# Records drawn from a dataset
#####

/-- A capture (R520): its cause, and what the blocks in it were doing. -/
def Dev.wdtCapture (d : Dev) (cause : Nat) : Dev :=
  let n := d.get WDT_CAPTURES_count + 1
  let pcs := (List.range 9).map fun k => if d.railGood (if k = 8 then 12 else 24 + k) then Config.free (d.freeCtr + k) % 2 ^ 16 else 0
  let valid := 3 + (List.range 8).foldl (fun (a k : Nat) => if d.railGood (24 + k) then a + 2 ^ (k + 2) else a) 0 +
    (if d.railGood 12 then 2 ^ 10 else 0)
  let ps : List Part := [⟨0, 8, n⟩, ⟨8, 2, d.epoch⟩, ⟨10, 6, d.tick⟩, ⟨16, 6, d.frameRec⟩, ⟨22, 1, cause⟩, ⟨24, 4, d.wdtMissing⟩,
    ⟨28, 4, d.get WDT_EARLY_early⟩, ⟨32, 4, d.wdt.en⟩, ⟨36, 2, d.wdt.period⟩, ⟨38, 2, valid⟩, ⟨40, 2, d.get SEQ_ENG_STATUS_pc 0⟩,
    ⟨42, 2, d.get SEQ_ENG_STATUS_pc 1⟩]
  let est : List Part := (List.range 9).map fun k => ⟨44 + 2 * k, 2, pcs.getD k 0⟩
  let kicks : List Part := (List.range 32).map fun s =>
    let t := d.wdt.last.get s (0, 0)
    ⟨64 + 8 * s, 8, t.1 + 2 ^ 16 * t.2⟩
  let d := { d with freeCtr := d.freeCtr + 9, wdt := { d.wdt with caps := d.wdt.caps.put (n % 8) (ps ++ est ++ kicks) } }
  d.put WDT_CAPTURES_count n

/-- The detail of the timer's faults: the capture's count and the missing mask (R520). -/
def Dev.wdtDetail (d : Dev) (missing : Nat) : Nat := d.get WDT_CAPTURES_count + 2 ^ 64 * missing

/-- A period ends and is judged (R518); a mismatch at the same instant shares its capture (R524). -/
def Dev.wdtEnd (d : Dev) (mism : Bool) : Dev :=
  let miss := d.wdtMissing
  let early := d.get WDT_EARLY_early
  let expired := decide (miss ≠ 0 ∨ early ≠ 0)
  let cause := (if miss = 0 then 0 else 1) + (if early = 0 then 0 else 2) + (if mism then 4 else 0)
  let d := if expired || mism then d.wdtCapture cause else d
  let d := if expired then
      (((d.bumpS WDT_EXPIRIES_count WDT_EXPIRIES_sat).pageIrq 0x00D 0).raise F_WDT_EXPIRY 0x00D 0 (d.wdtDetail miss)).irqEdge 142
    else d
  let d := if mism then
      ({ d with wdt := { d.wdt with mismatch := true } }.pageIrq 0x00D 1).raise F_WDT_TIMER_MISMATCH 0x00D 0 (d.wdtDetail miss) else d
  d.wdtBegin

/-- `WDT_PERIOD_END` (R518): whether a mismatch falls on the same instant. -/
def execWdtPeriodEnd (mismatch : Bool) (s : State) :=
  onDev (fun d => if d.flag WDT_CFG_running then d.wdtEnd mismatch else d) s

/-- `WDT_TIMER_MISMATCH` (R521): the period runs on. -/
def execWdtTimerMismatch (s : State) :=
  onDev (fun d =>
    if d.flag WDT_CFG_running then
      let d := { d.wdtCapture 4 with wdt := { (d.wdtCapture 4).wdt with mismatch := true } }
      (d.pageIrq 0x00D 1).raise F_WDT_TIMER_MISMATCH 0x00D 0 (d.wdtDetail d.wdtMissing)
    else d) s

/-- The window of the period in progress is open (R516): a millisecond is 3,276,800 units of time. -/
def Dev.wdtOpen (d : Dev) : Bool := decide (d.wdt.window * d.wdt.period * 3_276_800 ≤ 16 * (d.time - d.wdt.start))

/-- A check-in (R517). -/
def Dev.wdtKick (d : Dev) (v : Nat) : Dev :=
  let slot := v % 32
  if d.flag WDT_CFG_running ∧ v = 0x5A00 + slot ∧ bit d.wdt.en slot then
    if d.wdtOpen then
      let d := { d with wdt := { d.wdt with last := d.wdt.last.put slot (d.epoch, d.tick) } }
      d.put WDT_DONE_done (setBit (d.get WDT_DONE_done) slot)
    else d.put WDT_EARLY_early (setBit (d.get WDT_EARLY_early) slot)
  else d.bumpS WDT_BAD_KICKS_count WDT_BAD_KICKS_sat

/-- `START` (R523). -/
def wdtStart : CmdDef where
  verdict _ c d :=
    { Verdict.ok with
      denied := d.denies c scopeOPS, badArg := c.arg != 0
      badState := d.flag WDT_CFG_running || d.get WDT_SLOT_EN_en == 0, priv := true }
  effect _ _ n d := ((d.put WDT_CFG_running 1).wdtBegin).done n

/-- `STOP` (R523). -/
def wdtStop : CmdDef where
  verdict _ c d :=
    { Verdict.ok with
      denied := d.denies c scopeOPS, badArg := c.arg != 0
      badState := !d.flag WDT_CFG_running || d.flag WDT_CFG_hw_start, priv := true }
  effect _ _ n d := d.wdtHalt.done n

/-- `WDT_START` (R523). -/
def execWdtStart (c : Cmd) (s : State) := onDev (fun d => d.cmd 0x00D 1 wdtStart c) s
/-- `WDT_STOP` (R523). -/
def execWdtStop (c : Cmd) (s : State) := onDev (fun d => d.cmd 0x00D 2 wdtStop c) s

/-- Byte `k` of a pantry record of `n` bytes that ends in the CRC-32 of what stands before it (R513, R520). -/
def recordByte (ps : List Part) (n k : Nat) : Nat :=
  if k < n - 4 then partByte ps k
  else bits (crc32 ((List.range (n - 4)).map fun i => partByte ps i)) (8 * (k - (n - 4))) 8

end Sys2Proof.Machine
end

#####

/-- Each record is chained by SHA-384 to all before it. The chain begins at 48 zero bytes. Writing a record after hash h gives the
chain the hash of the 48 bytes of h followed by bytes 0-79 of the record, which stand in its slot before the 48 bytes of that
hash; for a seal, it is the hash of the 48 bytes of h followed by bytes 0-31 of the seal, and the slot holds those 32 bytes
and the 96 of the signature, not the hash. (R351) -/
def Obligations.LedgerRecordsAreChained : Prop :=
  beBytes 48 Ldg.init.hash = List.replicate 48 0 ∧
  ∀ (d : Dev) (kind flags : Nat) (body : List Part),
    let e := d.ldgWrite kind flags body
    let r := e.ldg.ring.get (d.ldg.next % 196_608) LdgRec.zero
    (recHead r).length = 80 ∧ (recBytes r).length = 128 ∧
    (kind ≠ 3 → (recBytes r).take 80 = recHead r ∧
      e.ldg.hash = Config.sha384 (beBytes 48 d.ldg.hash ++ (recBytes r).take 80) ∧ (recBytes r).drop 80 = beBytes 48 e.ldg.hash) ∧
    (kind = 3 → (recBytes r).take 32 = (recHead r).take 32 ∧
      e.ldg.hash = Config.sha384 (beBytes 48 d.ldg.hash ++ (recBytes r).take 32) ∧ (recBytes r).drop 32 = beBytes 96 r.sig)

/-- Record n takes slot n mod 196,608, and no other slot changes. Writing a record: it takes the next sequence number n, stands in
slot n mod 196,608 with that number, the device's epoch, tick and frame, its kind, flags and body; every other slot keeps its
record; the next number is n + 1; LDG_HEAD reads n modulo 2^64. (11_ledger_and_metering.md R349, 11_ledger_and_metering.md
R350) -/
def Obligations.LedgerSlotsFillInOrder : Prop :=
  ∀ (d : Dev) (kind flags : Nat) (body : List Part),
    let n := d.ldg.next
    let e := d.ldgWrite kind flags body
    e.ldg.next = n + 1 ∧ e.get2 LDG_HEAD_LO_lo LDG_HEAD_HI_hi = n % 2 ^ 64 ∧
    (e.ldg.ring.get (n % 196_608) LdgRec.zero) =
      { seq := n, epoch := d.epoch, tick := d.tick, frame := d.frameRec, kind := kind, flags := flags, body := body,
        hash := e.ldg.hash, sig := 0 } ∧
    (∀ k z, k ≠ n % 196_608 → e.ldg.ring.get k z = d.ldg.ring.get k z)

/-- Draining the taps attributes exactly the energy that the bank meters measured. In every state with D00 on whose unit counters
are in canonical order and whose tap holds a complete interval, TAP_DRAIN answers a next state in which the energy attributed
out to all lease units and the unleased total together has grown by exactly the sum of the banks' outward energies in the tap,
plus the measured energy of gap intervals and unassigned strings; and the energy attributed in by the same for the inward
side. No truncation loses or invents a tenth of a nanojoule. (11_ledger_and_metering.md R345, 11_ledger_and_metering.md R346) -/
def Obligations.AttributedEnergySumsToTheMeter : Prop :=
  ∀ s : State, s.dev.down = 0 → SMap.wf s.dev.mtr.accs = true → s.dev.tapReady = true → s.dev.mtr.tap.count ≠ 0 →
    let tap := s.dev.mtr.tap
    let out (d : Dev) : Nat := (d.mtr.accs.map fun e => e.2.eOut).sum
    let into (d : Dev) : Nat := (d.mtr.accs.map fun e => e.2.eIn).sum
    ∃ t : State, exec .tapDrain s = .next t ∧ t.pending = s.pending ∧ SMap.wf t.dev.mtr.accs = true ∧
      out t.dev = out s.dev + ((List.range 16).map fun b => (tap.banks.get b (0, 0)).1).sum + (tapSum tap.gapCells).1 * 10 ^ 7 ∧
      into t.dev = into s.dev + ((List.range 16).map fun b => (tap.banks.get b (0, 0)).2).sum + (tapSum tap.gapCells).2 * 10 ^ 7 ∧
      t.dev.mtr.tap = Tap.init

#####

The reply should consist solely of the lines above from the one that has "plus the measured" through the one that has "let out (d : Dev)", reproduced exactly.

plus the measured energy of gap intervals and unassigned strings; and the energy attributed in by the same for the inward
side. No truncation loses or invents a tenth of a nanojoule. (11_ledger_and_metering.md R345, 11_ledger_and_metering.md R346) -/
def Obligations.AttributedEnergySumsToTheMeter : Prop :=
  ∀ s : State, s.dev.down = 0 → SMap.wf s.dev.mtr.accs = true → s.dev.tapReady = true → s.dev.mtr.tap.count ≠ 0 →
    let tap := s.dev.mtr.tap
    let out (d : Dev) : Nat := (d.mtr.accs.map fun e => e.2.eOut).sum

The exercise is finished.